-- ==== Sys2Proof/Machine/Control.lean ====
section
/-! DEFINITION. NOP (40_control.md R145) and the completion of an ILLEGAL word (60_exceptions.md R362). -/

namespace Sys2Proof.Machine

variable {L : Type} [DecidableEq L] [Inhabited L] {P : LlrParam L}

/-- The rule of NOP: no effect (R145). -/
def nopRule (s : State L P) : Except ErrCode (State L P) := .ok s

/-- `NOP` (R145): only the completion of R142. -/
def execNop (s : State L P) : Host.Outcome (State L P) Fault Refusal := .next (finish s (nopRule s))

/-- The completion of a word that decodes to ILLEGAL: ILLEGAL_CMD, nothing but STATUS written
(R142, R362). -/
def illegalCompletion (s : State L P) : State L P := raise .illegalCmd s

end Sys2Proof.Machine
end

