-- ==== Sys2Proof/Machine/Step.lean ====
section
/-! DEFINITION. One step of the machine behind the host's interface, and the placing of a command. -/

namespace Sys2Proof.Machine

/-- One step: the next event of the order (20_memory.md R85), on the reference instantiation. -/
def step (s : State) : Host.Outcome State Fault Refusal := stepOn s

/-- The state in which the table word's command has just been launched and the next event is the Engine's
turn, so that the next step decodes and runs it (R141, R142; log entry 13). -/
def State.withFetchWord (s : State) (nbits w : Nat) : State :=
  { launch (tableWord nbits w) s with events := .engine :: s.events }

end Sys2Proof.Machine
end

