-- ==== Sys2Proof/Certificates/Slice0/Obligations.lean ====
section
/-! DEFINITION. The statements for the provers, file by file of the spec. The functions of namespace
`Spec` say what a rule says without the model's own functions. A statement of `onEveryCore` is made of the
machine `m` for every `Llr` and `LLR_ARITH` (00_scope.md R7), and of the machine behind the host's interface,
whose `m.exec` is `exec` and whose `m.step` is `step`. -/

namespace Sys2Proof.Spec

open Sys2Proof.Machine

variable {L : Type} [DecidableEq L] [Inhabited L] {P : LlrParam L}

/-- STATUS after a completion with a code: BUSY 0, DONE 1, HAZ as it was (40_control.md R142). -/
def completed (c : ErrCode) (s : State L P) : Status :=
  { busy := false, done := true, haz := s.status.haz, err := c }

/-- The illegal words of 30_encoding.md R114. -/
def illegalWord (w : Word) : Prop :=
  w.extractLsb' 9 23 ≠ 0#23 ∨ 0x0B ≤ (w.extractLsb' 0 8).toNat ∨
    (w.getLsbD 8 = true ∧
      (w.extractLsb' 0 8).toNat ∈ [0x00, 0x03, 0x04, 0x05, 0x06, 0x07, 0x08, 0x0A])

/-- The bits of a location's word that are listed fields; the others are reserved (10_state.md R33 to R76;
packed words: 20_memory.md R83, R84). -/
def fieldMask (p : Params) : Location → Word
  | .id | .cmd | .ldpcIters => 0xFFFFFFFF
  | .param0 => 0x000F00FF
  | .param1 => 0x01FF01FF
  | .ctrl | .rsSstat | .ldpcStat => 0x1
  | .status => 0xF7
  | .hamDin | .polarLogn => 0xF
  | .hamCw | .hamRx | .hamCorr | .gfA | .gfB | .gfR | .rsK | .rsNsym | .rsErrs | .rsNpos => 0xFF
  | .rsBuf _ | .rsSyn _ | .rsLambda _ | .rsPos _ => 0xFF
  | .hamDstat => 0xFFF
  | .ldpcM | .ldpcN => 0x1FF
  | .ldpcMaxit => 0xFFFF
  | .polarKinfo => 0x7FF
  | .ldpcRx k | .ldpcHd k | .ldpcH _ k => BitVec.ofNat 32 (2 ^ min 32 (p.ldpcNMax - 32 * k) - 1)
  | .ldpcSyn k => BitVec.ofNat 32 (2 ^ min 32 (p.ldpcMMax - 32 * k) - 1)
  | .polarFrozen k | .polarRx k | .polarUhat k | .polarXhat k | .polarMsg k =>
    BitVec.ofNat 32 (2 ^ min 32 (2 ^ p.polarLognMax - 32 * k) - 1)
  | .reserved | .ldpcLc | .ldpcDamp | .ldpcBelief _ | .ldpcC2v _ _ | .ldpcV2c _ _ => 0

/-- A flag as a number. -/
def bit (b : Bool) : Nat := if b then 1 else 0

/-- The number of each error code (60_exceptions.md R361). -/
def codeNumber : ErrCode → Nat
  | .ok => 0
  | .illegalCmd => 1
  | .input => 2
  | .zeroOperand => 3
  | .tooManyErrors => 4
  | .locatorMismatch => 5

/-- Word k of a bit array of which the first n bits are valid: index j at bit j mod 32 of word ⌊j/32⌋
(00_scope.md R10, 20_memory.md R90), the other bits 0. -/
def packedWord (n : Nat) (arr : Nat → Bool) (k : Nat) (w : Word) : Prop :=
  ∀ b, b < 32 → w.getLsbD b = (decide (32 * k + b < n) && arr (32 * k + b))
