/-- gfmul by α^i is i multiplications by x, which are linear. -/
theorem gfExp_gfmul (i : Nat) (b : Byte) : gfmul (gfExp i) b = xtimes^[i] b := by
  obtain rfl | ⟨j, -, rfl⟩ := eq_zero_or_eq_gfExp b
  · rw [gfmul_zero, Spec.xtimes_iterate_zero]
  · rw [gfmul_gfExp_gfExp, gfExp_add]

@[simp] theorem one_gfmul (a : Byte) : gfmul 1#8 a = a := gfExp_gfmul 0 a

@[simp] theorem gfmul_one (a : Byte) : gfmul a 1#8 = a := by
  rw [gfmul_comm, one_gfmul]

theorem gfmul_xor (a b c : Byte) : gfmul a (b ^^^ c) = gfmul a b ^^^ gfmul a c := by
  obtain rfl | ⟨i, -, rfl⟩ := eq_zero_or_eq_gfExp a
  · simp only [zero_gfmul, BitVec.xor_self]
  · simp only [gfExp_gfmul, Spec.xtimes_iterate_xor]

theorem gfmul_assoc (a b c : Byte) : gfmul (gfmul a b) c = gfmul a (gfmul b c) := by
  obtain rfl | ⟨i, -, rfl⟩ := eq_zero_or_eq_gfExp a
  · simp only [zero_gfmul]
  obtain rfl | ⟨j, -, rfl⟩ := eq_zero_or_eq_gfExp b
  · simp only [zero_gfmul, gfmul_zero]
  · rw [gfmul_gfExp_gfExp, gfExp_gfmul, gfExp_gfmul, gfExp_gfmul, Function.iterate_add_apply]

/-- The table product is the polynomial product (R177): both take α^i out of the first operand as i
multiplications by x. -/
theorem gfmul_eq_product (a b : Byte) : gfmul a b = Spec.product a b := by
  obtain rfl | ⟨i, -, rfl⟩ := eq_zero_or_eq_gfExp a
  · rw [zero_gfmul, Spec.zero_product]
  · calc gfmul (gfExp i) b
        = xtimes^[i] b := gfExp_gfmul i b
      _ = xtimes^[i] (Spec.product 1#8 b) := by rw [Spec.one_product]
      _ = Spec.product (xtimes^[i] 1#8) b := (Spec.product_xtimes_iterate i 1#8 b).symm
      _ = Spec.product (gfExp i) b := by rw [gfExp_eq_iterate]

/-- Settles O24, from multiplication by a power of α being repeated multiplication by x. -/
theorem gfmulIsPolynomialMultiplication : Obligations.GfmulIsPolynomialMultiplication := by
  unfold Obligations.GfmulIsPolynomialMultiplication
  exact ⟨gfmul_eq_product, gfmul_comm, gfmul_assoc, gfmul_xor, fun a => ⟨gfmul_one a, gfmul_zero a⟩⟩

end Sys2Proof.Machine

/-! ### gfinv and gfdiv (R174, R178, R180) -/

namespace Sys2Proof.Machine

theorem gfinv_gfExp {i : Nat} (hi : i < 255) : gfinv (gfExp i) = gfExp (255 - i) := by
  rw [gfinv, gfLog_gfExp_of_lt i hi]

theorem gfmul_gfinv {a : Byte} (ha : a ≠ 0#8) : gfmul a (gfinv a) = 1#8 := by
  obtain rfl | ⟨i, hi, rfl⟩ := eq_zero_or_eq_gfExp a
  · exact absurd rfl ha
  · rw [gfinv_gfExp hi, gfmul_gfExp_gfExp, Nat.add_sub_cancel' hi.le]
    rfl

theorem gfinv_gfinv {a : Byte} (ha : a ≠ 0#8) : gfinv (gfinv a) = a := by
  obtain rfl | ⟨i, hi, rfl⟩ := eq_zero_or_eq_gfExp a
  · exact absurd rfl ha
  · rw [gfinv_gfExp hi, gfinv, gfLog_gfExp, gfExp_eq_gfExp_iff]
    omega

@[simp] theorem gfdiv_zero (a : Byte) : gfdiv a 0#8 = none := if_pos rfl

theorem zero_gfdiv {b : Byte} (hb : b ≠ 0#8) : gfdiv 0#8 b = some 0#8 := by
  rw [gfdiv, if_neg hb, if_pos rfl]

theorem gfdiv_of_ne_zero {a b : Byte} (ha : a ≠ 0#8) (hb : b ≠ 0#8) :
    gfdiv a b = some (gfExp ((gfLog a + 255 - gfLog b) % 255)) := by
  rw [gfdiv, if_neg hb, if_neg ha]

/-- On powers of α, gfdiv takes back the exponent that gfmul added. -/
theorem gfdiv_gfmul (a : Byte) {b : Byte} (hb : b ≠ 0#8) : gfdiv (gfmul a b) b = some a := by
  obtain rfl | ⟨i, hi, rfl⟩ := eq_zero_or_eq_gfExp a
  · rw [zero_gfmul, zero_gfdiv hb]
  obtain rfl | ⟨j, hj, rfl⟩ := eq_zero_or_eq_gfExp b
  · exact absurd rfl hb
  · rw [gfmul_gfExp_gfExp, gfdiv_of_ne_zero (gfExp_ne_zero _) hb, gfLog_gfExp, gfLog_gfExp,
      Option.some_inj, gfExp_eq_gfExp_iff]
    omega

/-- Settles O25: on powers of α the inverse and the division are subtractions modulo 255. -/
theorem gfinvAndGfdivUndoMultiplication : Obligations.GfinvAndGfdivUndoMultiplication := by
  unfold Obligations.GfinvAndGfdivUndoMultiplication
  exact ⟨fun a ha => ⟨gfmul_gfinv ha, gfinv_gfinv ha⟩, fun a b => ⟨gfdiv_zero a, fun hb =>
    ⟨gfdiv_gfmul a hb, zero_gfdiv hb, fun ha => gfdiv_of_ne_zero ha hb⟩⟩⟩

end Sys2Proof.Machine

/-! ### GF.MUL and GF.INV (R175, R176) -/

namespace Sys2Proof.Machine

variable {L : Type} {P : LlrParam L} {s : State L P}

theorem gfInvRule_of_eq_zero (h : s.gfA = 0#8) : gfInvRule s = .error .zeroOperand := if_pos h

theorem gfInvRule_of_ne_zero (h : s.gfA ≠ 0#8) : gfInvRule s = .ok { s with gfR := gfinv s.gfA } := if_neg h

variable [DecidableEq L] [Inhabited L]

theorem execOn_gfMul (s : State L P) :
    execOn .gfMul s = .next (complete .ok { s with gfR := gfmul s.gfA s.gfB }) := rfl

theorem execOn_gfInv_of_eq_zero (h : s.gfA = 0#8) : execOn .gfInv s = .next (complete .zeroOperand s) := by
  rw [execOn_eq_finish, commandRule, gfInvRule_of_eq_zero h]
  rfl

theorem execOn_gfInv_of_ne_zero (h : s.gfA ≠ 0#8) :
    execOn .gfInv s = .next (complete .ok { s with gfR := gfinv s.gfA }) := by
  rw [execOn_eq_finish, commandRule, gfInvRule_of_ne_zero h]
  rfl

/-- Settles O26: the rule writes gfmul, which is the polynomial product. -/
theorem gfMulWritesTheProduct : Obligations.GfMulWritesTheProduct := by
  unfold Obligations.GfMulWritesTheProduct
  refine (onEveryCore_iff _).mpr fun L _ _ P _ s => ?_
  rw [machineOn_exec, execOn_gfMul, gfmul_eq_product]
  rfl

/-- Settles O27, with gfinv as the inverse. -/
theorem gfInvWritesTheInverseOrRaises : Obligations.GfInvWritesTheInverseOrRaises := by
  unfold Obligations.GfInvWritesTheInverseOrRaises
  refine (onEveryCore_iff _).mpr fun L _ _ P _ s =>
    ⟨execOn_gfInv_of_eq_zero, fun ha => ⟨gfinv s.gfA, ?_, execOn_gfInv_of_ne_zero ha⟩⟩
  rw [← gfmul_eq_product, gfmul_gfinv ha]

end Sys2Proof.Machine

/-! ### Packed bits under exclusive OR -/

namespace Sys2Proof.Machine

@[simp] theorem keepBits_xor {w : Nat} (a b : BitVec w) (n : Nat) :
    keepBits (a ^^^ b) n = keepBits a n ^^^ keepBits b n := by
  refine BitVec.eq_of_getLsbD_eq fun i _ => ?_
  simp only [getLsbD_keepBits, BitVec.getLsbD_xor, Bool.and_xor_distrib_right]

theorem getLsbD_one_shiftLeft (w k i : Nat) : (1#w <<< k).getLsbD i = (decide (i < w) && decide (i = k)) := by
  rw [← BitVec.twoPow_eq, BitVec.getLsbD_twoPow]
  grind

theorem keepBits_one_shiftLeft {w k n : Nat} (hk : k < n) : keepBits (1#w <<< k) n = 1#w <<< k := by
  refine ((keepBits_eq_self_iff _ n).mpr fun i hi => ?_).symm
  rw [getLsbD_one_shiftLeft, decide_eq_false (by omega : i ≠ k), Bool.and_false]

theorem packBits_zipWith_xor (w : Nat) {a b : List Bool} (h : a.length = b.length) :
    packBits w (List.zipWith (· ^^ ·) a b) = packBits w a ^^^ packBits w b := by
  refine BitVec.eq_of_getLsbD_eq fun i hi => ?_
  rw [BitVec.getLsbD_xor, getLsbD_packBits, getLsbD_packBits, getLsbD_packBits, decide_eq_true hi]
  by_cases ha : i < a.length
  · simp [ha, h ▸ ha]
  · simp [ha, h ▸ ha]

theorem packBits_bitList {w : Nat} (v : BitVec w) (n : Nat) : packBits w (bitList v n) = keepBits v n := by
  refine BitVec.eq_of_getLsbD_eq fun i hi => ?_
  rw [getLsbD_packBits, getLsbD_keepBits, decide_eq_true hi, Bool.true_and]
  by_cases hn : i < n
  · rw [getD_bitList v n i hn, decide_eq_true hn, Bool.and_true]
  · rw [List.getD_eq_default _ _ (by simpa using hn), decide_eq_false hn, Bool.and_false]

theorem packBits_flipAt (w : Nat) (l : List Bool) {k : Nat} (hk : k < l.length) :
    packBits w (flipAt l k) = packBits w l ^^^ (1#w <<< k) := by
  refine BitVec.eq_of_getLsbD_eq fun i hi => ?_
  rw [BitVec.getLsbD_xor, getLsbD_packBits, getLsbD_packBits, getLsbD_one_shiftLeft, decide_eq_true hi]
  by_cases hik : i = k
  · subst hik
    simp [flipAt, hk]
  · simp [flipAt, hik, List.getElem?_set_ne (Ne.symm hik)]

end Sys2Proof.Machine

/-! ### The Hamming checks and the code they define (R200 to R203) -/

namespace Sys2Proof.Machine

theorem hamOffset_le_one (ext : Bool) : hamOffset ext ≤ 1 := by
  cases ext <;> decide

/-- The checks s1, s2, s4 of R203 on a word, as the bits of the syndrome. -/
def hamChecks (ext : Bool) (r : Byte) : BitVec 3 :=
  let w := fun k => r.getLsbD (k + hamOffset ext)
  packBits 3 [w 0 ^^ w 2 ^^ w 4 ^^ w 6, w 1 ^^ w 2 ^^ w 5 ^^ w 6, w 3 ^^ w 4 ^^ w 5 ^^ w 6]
____________
TASK ITEM
The output should be exactly the lines above from the line containing "of R142. -/" to the line containing "(w.extractLsb' 0 8).toNat ∈", inclusive, with no other lines.

ANSWER
/-- `NOP` (R145): only the completion of R142. -/
def execNop (s : State L P) : Host.Outcome (State L P) Fault Refusal := .next (finish s (nopRule s))

/-- The completion of a word that decodes to ILLEGAL: ILLEGAL_CMD, nothing but STATUS written
(R142, R362). -/
def illegalCompletion (s : State L P) : State L P := raise .illegalCmd s

end Sys2Proof.Machine
end

-- ==== Sys2Proof/Machine/Step.lean ====
section
/-! DEFINITION. One step of the machine behind the host's interface, and the placing of a command. -/

namespace Sys2Proof.Machine

/-- One step: the next event of the order (20_memory.md R85), on the reference instantiation. -/
def step (s : State) : Host.Outcome State Fault Refusal := stepOn s

/-- The state in which the table word's command has just been launched and the next event is the Engine's
turn, so that the next step decodes and runs it (R141, R142; log entry 13). -/
def State.withFetchWord (s : State) (nbits w : Nat) : State :=
  { launch (tableWord nbits w) s with events := .engine :: s.events }

end Sys2Proof.Machine
end

-- ==== Sys2Proof/Certificates/Slice0/Obligations.lean ====
section
/-! DEFINITION. The statements for the provers, file by file of the spec. The functions of namespace
`Spec` say what a rule says without the model's own functions. A statement of `onEveryCore` is made of the
machine `m` for every `Llr` and `LLR_ARITH` (00_scope.md R7), and of the machine behind the host's interface,
whose `m.exec` is `exec` and whose `m.step` is `step`. -/

namespace Sys2Proof.Spec

open Sys2Proof.Machine

variable {L : Type} [DecidableEq L] [Inhabited L] {P : LlrParam L}

/-- STATUS after a completion with a code: BUSY 0, DONE 1, HAZ as it was (40_control.md R142). -/
def completed (c : ErrCode) (s : State L P) : Status :=
  { busy := false, done := true, haz := s.status.haz, err := c }

/-- The illegal words of 30_encoding.md R114. -/
def illegalWord (w : Word) : Prop :=
  w.extractLsb' 9 23 ≠ 0#23 ∨ 0x0B ≤ (w.extractLsb' 0 8).toNat ∨
    (w.getLsbD 8 = true ∧
      (w.extractLsb' 0 8).toNat ∈ [0x00, 0x03, 0x04, 0x05, 0x06, 0x07, 0x08, 0x0A])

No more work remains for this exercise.